* [PROBLEM] Range to output from the entries below: the line containing "DSP_FLOW_DATA.CONSUMER (01). -/" through the line containing "def Rg.PORT_OP.OP : Fld". Set it down exactly, ends included, nothing else.
[AVAILABLE DATA]
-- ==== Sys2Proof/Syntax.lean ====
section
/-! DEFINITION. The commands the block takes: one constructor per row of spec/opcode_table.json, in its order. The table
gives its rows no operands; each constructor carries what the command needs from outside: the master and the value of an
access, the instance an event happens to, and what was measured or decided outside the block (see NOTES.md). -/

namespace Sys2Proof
[/AVAILABLE DATA]
[AVAILABLE DATA]
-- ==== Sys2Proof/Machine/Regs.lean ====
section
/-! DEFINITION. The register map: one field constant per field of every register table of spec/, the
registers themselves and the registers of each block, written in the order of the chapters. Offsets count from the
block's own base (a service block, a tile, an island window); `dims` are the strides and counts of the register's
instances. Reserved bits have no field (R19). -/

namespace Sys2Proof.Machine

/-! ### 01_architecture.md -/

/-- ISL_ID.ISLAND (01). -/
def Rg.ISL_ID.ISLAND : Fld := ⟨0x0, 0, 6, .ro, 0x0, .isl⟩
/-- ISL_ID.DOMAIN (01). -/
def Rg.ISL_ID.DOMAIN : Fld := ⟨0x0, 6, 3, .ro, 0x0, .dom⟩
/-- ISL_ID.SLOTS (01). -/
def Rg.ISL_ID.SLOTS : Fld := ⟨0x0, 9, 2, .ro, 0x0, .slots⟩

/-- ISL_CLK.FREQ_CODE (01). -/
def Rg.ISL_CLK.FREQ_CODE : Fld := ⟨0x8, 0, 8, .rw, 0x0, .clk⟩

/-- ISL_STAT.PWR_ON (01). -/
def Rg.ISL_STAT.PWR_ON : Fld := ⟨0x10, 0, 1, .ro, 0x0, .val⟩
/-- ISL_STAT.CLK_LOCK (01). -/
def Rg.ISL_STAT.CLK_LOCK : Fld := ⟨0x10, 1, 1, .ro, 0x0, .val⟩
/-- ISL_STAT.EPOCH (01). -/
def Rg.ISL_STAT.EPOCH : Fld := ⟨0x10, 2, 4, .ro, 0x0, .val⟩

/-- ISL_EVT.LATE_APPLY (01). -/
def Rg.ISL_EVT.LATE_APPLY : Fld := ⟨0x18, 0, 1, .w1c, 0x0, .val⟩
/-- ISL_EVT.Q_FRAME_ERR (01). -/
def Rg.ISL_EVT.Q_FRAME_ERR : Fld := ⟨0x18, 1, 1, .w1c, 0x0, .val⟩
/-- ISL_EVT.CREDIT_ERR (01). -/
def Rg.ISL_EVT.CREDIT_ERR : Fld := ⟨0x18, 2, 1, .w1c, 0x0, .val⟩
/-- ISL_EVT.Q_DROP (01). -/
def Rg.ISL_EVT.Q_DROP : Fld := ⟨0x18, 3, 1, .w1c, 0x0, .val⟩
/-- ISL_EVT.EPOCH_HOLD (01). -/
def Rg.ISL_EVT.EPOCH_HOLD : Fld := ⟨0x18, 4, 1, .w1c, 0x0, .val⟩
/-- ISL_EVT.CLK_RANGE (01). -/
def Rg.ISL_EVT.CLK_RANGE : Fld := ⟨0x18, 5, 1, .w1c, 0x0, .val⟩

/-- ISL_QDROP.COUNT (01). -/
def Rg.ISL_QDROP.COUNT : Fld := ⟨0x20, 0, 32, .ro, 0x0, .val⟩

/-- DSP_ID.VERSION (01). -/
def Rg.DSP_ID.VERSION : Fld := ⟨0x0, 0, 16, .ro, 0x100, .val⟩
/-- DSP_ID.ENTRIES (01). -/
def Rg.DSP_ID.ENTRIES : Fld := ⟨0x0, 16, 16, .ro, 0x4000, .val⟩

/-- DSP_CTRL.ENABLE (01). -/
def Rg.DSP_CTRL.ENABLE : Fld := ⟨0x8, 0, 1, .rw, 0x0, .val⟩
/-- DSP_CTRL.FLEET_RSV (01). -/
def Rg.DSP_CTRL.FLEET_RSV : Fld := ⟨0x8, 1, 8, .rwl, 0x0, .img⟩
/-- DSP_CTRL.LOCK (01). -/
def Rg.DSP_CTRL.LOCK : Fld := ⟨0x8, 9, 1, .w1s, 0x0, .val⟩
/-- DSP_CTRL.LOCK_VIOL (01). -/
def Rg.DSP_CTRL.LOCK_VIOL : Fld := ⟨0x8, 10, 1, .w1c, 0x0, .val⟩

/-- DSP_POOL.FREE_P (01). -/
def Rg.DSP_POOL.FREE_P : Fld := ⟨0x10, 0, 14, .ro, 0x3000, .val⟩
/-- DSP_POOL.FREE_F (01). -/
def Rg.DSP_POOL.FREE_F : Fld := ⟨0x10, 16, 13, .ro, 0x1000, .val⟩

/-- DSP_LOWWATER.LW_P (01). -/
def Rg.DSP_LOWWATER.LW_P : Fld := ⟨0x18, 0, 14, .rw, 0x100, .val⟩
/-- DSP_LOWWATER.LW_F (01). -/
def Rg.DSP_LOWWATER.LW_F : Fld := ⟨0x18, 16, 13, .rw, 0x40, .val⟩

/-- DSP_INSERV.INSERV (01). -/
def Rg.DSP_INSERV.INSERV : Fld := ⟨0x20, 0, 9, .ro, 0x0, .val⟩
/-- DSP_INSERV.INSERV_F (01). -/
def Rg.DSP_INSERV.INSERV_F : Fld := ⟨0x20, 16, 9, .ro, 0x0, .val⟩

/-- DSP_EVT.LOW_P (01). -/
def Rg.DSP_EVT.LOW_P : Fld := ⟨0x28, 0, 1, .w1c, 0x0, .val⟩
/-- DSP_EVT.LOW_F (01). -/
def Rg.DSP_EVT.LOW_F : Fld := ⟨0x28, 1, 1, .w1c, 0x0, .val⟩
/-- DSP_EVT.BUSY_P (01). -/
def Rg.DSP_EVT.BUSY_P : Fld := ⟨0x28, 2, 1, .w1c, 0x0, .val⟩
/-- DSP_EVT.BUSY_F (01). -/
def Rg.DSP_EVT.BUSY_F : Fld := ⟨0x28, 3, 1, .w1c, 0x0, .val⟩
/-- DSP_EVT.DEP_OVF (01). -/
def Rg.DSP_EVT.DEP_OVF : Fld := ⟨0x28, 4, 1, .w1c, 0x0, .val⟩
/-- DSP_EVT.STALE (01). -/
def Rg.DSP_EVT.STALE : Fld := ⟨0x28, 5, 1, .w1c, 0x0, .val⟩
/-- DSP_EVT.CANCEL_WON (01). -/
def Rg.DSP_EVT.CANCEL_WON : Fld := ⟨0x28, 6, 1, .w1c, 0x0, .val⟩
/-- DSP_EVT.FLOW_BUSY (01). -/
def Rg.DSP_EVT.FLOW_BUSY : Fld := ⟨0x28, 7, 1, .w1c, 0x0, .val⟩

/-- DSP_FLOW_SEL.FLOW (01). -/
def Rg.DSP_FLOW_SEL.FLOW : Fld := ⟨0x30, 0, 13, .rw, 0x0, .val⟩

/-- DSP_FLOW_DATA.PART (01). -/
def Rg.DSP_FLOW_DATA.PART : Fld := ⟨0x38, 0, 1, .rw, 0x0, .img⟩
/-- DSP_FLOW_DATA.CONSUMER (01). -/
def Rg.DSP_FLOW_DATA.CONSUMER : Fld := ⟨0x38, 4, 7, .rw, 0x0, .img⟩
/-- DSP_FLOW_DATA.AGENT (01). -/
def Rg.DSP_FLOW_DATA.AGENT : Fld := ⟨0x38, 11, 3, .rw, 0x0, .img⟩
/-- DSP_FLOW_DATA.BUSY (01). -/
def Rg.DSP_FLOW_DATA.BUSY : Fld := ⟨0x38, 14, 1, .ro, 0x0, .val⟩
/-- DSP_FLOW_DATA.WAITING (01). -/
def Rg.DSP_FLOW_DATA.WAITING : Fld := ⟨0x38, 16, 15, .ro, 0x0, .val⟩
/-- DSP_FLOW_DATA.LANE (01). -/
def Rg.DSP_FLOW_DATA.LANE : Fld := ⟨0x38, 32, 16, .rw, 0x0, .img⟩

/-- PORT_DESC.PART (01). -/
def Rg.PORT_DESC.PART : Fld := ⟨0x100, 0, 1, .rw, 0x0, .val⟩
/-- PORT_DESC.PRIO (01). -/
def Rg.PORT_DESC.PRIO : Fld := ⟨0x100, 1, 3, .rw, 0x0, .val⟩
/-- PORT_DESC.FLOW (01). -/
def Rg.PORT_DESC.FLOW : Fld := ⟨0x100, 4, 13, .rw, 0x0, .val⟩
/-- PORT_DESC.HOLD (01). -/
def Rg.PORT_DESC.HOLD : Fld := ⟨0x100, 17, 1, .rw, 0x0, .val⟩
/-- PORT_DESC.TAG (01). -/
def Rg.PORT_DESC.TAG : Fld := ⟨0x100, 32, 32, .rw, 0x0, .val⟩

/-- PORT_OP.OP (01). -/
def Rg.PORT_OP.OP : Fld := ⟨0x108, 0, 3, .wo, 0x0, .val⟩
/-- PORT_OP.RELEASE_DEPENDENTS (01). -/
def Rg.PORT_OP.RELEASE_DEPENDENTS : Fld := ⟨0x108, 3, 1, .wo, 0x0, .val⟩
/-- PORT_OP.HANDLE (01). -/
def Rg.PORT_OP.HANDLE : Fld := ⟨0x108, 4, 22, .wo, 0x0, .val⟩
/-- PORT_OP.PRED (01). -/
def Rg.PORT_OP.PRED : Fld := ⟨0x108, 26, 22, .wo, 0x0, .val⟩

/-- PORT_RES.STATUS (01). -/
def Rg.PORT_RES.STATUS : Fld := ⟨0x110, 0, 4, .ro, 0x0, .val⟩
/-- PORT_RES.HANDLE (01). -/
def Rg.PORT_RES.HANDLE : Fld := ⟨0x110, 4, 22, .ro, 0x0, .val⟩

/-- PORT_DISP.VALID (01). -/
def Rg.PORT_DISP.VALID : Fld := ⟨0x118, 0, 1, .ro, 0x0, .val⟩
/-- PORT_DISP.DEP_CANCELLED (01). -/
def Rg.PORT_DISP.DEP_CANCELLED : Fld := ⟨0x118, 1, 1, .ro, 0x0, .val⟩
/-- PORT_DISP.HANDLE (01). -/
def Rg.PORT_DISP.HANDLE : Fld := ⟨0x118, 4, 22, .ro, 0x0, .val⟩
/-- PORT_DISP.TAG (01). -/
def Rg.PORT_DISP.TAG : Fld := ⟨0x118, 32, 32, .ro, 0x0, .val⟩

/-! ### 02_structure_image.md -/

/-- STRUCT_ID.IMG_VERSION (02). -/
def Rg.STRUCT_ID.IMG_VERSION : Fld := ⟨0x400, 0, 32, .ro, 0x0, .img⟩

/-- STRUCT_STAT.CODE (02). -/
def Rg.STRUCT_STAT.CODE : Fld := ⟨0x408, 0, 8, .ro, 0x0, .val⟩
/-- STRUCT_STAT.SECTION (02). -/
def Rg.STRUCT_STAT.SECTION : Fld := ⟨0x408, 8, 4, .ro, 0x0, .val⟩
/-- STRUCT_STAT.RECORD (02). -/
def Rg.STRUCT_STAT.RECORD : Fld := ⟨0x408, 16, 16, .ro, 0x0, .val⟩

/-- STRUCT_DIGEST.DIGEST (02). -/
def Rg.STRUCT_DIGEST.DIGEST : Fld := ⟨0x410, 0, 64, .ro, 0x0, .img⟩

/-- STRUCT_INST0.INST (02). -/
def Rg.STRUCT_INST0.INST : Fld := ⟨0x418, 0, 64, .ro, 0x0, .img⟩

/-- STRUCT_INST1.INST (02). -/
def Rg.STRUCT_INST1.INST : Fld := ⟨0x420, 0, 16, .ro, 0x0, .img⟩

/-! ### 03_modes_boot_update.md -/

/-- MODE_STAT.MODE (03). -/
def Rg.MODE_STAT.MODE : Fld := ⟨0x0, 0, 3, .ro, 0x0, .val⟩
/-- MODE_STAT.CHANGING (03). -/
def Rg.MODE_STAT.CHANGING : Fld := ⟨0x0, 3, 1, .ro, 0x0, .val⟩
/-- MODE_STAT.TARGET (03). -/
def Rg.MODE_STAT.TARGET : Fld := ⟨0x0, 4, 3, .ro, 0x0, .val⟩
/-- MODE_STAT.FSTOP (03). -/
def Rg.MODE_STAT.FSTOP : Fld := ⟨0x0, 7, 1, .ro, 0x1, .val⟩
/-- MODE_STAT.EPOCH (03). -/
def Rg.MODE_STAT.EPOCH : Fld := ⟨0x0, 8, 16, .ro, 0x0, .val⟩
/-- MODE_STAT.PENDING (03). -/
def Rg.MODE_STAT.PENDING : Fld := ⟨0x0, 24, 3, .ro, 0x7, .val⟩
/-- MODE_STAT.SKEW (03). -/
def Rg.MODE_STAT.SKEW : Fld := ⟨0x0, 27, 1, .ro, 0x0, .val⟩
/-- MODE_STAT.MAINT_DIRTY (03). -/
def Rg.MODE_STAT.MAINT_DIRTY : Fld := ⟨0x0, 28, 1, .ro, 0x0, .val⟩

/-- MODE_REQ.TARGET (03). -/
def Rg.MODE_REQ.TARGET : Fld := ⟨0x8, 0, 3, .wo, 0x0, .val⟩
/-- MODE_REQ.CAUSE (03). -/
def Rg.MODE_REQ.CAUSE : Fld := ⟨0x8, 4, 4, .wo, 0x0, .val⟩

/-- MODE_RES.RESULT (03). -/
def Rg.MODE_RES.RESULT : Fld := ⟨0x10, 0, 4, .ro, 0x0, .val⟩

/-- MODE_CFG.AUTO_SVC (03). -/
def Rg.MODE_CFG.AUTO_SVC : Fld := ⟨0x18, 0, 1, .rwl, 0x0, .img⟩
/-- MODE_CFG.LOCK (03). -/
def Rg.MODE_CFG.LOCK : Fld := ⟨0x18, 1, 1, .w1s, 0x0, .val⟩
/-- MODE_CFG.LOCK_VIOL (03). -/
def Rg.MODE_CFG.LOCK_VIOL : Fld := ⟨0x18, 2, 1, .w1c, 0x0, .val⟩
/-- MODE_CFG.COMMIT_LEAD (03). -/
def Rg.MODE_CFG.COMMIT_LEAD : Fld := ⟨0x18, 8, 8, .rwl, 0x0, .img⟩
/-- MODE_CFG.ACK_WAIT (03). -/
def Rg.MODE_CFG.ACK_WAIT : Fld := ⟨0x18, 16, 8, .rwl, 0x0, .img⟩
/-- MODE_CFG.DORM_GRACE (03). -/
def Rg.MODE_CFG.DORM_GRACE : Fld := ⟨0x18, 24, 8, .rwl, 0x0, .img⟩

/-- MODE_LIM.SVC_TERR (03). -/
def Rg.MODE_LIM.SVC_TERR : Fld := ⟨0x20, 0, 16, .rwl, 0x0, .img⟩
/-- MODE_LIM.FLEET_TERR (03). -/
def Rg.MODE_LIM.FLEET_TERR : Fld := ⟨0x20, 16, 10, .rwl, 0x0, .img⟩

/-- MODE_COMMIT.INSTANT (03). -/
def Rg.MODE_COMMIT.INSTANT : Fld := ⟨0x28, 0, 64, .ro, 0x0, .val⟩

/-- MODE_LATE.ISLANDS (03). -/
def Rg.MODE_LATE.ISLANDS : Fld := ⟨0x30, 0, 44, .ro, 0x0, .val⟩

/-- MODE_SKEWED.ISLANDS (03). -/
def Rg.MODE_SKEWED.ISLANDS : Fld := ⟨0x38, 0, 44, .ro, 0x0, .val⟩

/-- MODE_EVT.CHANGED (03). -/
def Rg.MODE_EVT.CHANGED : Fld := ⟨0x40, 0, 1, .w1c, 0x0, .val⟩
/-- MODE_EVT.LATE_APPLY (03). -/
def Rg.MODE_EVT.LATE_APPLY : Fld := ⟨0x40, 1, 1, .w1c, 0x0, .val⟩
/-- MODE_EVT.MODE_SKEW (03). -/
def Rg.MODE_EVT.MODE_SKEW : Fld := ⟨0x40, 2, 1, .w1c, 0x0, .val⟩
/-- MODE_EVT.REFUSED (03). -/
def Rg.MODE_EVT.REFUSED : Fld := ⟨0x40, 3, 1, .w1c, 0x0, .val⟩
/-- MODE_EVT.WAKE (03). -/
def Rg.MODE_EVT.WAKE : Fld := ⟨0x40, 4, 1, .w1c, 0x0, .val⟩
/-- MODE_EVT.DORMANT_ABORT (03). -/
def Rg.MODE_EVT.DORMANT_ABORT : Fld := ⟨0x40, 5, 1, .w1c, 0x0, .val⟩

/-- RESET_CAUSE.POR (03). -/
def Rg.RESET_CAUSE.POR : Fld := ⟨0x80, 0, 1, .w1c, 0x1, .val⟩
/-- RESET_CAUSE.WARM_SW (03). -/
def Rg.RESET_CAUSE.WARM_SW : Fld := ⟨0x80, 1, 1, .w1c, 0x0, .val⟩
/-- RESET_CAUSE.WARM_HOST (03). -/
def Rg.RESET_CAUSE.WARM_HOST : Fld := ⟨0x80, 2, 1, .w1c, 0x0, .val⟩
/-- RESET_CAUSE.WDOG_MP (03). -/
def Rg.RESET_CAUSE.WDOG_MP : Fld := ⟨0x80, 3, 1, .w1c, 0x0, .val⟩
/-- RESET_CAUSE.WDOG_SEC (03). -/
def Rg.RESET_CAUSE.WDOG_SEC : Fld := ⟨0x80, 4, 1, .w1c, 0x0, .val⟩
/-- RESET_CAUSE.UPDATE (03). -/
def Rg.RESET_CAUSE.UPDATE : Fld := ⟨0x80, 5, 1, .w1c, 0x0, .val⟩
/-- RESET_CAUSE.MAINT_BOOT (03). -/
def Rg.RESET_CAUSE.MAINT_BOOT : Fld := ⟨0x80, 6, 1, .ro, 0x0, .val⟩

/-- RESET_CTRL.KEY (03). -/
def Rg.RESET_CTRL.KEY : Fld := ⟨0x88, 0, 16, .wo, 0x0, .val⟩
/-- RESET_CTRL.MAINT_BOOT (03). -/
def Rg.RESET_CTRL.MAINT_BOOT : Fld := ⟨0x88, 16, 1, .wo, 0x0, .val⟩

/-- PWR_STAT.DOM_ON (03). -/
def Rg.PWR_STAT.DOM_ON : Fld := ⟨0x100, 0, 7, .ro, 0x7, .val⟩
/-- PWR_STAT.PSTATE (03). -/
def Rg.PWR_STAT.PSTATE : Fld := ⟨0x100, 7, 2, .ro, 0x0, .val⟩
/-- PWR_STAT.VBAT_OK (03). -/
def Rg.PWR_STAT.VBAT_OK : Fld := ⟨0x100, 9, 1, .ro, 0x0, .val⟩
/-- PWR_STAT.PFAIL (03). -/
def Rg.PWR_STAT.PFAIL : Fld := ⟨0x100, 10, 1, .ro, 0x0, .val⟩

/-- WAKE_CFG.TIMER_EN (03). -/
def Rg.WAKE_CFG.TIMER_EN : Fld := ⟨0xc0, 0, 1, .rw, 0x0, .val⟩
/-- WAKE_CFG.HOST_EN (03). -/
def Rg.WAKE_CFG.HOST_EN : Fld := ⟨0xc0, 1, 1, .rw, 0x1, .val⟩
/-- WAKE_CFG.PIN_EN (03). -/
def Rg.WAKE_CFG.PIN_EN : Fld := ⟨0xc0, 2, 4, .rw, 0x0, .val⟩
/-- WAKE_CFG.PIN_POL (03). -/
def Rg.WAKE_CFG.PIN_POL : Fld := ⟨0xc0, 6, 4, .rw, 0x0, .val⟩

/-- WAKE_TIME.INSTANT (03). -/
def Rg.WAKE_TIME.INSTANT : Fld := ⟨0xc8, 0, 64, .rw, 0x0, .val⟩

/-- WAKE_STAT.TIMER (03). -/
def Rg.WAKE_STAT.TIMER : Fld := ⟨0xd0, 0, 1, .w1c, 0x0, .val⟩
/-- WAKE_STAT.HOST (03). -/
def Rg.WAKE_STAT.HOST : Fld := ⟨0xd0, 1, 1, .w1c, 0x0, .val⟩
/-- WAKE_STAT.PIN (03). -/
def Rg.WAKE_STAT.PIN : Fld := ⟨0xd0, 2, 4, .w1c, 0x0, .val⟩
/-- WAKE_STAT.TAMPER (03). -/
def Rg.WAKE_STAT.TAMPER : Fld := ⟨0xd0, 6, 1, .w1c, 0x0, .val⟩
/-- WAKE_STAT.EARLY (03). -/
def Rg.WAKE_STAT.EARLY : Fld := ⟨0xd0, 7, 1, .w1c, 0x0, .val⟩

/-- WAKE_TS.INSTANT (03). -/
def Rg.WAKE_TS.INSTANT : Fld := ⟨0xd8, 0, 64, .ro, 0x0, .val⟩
[/AVAILABLE DATA]
* [EXERCISE RESPONSE]
/-- DSP_FLOW_DATA.CONSUMER (01). -/
def Rg.DSP_FLOW_DATA.CONSUMER : Fld := ⟨0x38, 4, 7, .rw, 0x0, .img⟩
/-- DSP_FLOW_DATA.AGENT (01). -/
def Rg.DSP_FLOW_DATA.AGENT : Fld := ⟨0x38, 11, 3, .rw, 0x0, .img⟩
/-- DSP_FLOW_DATA.BUSY (01). -/
def Rg.DSP_FLOW_DATA.BUSY : Fld := ⟨0x38, 14, 1, .ro, 0x0, .val⟩
/-- DSP_FLOW_DATA.WAITING (01). -/
def Rg.DSP_FLOW_DATA.WAITING : Fld := ⟨0x38, 16, 15, .ro, 0x0, .val⟩
/-- DSP_FLOW_DATA.LANE (01). -/
def Rg.DSP_FLOW_DATA.LANE : Fld := ⟨0x38, 32, 16, .rw, 0x0, .img⟩

/-- PORT_DESC.PART (01). -/
def Rg.PORT_DESC.PART : Fld := ⟨0x100, 0, 1, .rw, 0x0, .val⟩
/-- PORT_DESC.PRIO (01). -/
def Rg.PORT_DESC.PRIO : Fld := ⟨0x100, 1, 3, .rw, 0x0, .val⟩
/-- PORT_DESC.FLOW (01). -/
def Rg.PORT_DESC.FLOW : Fld := ⟨0x100, 4, 13, .rw, 0x0, .val⟩
/-- PORT_DESC.HOLD (01). -/
def Rg.PORT_DESC.HOLD : Fld := ⟨0x100, 17, 1, .rw, 0x0, .val⟩
/-- PORT_DESC.TAG (01). -/
def Rg.PORT_DESC.TAG : Fld := ⟨0x100, 32, 32, .rw, 0x0, .val⟩

/-- PORT_OP.OP (01). -/
def Rg.PORT_OP.OP : Fld := ⟨0x108, 0, 3, .wo, 0x0, .val⟩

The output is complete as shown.